**Task item**
Report every line from the following entries that contains the string "faultPc".

Stored data
· · ·

-- ==== Sys2Proof/Tests/Slice0.lean ====
section
/-! SUPPORT. Tests of the model and witnesses of the obligations. The expected results are those of
95_test_vectors.md (named by their ids), of R61's patterns, or worked out by hand from the rules named. -/

namespace Sys2Proof.Tests

open Sys2Proof Sys2Proof.Machine

/-! ### Helpers -/

/-- The outcome is a next state of which `p` holds. -/
def onNext (o : Out) (p : State → Bool) : Bool :=
  match o with
  | .next t => p t
  | _ => false

/-- One step of the word placed at pc. -/
def run (s : State) (w : Nat) : Out := step (s.withFetchWord 16 w)

/-- `s` with the registers listed set. -/
def setRegs (s : State) (l : List (Nibble × Byte)) : State :=
  l.foldl (fun t p => t.setV p.1 p.2) s

/-- The reset state with the registers listed set. -/
def regs (l : List (Nibble × Byte)) : State := setRegs State.reset l

/-- A next state without a fault, with pc as given. -/
def goesTo (pc : Word) (o : Out) : Bool := onNext o (fun t => t.fault.isNone && t.pc == pc)

/-- A next state without a fault, with the registers as listed. -/
def leaves (l : List (Nibble × Byte)) (o : Out) : Bool :=
  onNext o (fun t => t.fault.isNone && t.pc == 0x202 && l.all (fun p => t.getV p.1 == p.2))

/-- A next state that holds exactly this fault record and has pc at the faulting instruction. -/
def faults (k : FaultKind) (pc : Word) (w : Option Word) (a : Nat) (o : Out) : Bool :=
  onNext o (fun t => t.pc == pc && t.fault == some { kind := k, faultPc := pc, opcode := w, addr := some a })

/-- The bytes from an address on are as listed. -/
def holds (s : State) (a : Nat) (l : List Byte) : Bool := s.loadBytes a l.length == l

/-- Exactly the listed pixels are on. -/
def lit (l : List Nat) (s : State) : Bool :=
  s.display == l.foldl (fun d t => d ||| BitVec.twoPow 2048 t) 0

/-- The start of the display vectors: V1, V2, I = 0x300 and the sprite rows there, under a policy. -/
def sprite (edge : SpriteEdge) (col row : Byte) (rows : List Byte) : State :=
  let params : Params := { Config.defaultParams with spriteEdge := edge }
  let start : State := { regs [(1, col), (2, row)] with i := 0x300, params := params }
  start.storeBytes 0x300 rows

/-- The outcome is this refusal. -/
def refusedAs {α : Type} (r : Refusal) (o : Host.Outcome α Fault Refusal) : Bool :=
  match o with
  | .refused q => q == r
  | _ => false

/-- The load succeeded, with `p` of the state after it. -/
def loadsTo (p : State → Bool) (o : Host.Outcome (State × LoadStatus) Fault Refusal) : Bool :=
  match o with
  | .next (t, .ok) => p t
  | _ => false

/-- The reset state under `DECODE_ALIAS = REFUSE`. -/
def strict : State :=
  { State.reset with params := { Config.defaultParams with decodeAlias := .refuse } }

/-- Every pixel on, V1 = V2 = 7, DT = 2: the start of V-DEC. -/
def decStart : State :=
  { regs [(1, 7), (2, 7)] with dt := 2, display := BitVec.allOnes 2048 }

/-- Only the keys listed are pressed. -/
def keysDown (l : List Nat) (s : State) : State :=
  { s with keys := Vector.ofFn (fun k : Fin 16 => l.contains k.val) }

/-! ### Well-formedness -/

/-- V-LD-1, V-LD-2: an image of 3585 bytes is refused, one of 3584 is not (R128). An `Instr` has no
ill-formed term: its fields have the widths of R54. -/
theorem test_image_wellformed :
    imageWellFormed (List.replicate 3585 0) = false ∧ imageWellFormed (List.replicate 3584 0) = true ∧
    imageWellFormed [] = true := by
  simp only [imageWellFormed, maxImageLength, List.length_replicate, List.length_nil]; decide

/-- Each check of a well-formed state refuses an ill-formed one (R17, log entry 4). -/
theorem test_state_wellformed :
    State.reset.WellFormed ∧
    ¬State.WellFormed { State.reset with sp := 17 } ∧
    ¬State.WellFormed
      { State.reset with
        fault := some { kind := .memBounds, faultPc := 0, opcode := none, addr := some 0 } } ∧
    ¬State.WellFormed { State.reset with mem := [(0x300, 0)] } ∧
    ¬State.WellFormed { State.reset with mem := [(0x301, 1), (0x300, 1)] } ∧
    ¬State.WellFormed { State.reset with mem := [(0x1000, 1)] } := by decide

/-! ### Decoding: words written out from R61's patterns -/

theorem test_decode_display :
    decode 0b0000000011100000 = .ok .cls ∧ decode 0b1101000100101111 = .ok (.drw 1 2 15) := by decide

theorem test_decode_control_flow :
    decode 0b0000000011101110 = .ok .ret ∧ decode 0b0001001000110100 = .ok (.jp 0x234) ∧
    decode 0b0010111100000001 = .ok (.call 0xF01) ∧ decode 0b1011001100000101 = .ok (.jpV0 0x305) := by
  decide

theorem test_decode_skips :
    decode 0b0011000100100011 = .ok (.seImm 1 0x23) ∧ decode 0b0100000100100011 = .ok (.sneImm 1 0x23) ∧
    decode 0b0101000100100000 = .ok (.seReg 1 2) ∧ decode 0b1001000100100000 = .ok (.sneReg 1 2) ∧
    decode 0b1110001110011110 = .ok (.skp 3) ∧ decode 0b1110001110100001 = .ok (.sknp 3) := by decide

theorem test_decode_alu :
    decode 0b0110101000101011 = .ok (.ldImm 10 0x2B) ∧ decode 0b0111101000101011 = .ok (.addImm 10 0x2B) ∧
    decode 0b1000000100100000 = .ok (.ldReg 1 2) ∧ decode 0b1000000100100001 = .ok (.orReg 1 2) ∧
    decode 0b1000000100100010 = .ok (.andReg 1 2) ∧ decode 0b1000000100100011 = .ok (.xorReg 1 2) ∧
    decode 0b1000000100100100 = .ok (.addReg 1 2) ∧ decode 0b1000000100100101 = .ok (.sub 1 2) ∧
    decode 0b1000000100100110 = .ok (.shr 1 2) ∧ decode 0b1000000100100111 = .ok (.subn 1 2) ∧
    decode 0b1000000100101110 = .ok (.shl 1 2) ∧ decode 0b1100000100001111 = .ok (.rnd 1 0x0F) := by
  decide

theorem test_decode_index_memory :
    decode 0b1010000100100011 = .ok (.ldI 0x123) ∧ decode 0b1111000100011110 = .ok (.addI 1) ∧
    decode 0b1111000100101001 = .ok (.ldF 1) ∧ decode 0b1111000100110011 = .ok (.ldB 1) ∧
    decode 0b1111000101010101 = .ok (.ldMemVx 1) ∧ decode 0b1111000101100101 = .ok (.ldVxMem 1) := by
  decide

theorem test_decode_timers_keys :
    decode 0b1111001100000111 = .ok (.ldVxDT 3) ∧ decode 0b1111001100001010 = .ok (.ldVxK 3) ∧
    decode 0b1111001100010101 = .ok (.ldDTVx 3) ∧ decode 0b1111001100011000 = .ok (.ldSTVx 3) := by
  decide

/-- V-DEC-1 to V-DEC-6 as words: the unassigned ones (R64). -/
theorem test_decode_unassigned :
    decode 0x8008 = .error .category8 ∧ decode 0xF000 = .error .categoryF ∧
    decode 0xE19F = .error .categoryE ∧ decode 0x00E1 = .error .category0 ∧
    decode 0x0123 = .error .category0 ∧ decode 0x8FFF = .error .category8 := by decide

/-- R45, R53: the byte at the lower address is the high one; one byte is no word. -/
theorem test_decode_bytes :
    decodeBytes [0x61, 0x05, 0x80] = .ok (.ldImm 1 0x05, [0x80]) ∧
    decodeBytes [0x61] = .error .tooShort ∧
    decodeBytes [0x80, 0x08] = .error (.unassigned .category8) := by decide

theorem test_decode_table_word :
    decodeTableWord 16 0x00EE = some .ret ∧ decodeTableWord 16 0xFF65 = some (.ldVxMem 15) ∧
    decodeTableWord 16 0x8008 = none := by decide

/-! ### Steps: fetch, unassigned words, what DECODE_ALIAS does -/

/-- V-DEC-1, V-DEC-3, V-DEC-5: an unassigned word advances pc, ticks the timers and does nothing else. -/
theorem test_step_unassigned :
    (onNext (run decStart 0x8008) fun t =>
      t.pc == 0x202 && t.dt == 1 && t.v == decStart.v && t.display == decStart.display) = true ∧
    (onNext (run decStart 0xE19F) fun t => t.pc == 0x202 && t.dt == 1 && t.fault.isNone) = true ∧
    (onNext (run decStart 0x0123) fun t => t.pc == 0x202 && t.sp == 0 && t.dt == 1) = true := by
  decide +kernel

/-- V-DEC-7, V-DEC-8, both ways. -/
theorem test_step_aliased :
    (onNext (run decStart 0x0010) fun t => t.display == 0 && t.pc == 0x202 && t.dt == 1) = true ∧
    (onNext (run decStart 0x5121) fun t => t.pc == 0x204 && t.dt == 1) = true ∧
    refusedAs .aliasedWord (run strict 0x0010) = true ∧
    refusedAs .aliasedWord (run strict 0x5121) = true := by
  decide +kernel

/-- V-DEC-9, V-DEC-10, V-DEC-11, V-DEC-12: fetch at the end of memory, past it, and at an odd address. -/
theorem test_step_fetch :
    goesTo 0x200 (run { State.reset with pc := 0xFFE } 0x1200) = true ∧
    (onNext (step { State.reset with pc := 0xFFF, dt := 2 }) fun t =>
      t.dt == 2 && faults .fetchBounds 0xFFF none 0xFFF (.next t)) = true ∧
    faults .fetchBounds 0x1000 none 0x1000 (step { State.reset with pc := 0x1000 }) = true ∧
    (onNext (run { State.reset with pc := 0x201 } 0x6105) fun t =>
      t.pc == 0x203 && t.getV 1 == 5 && t.currentOpcode == 0x6105) = true := by decide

· · ·

**Written solution**
  onNext o (fun t => t.pc == pc && t.fault == some { kind := k, faultPc := pc, opcode := w, addr := some a })
        fault := some { kind := .memBounds, faultPc := 0, opcode := none, addr := some 0 } } ∧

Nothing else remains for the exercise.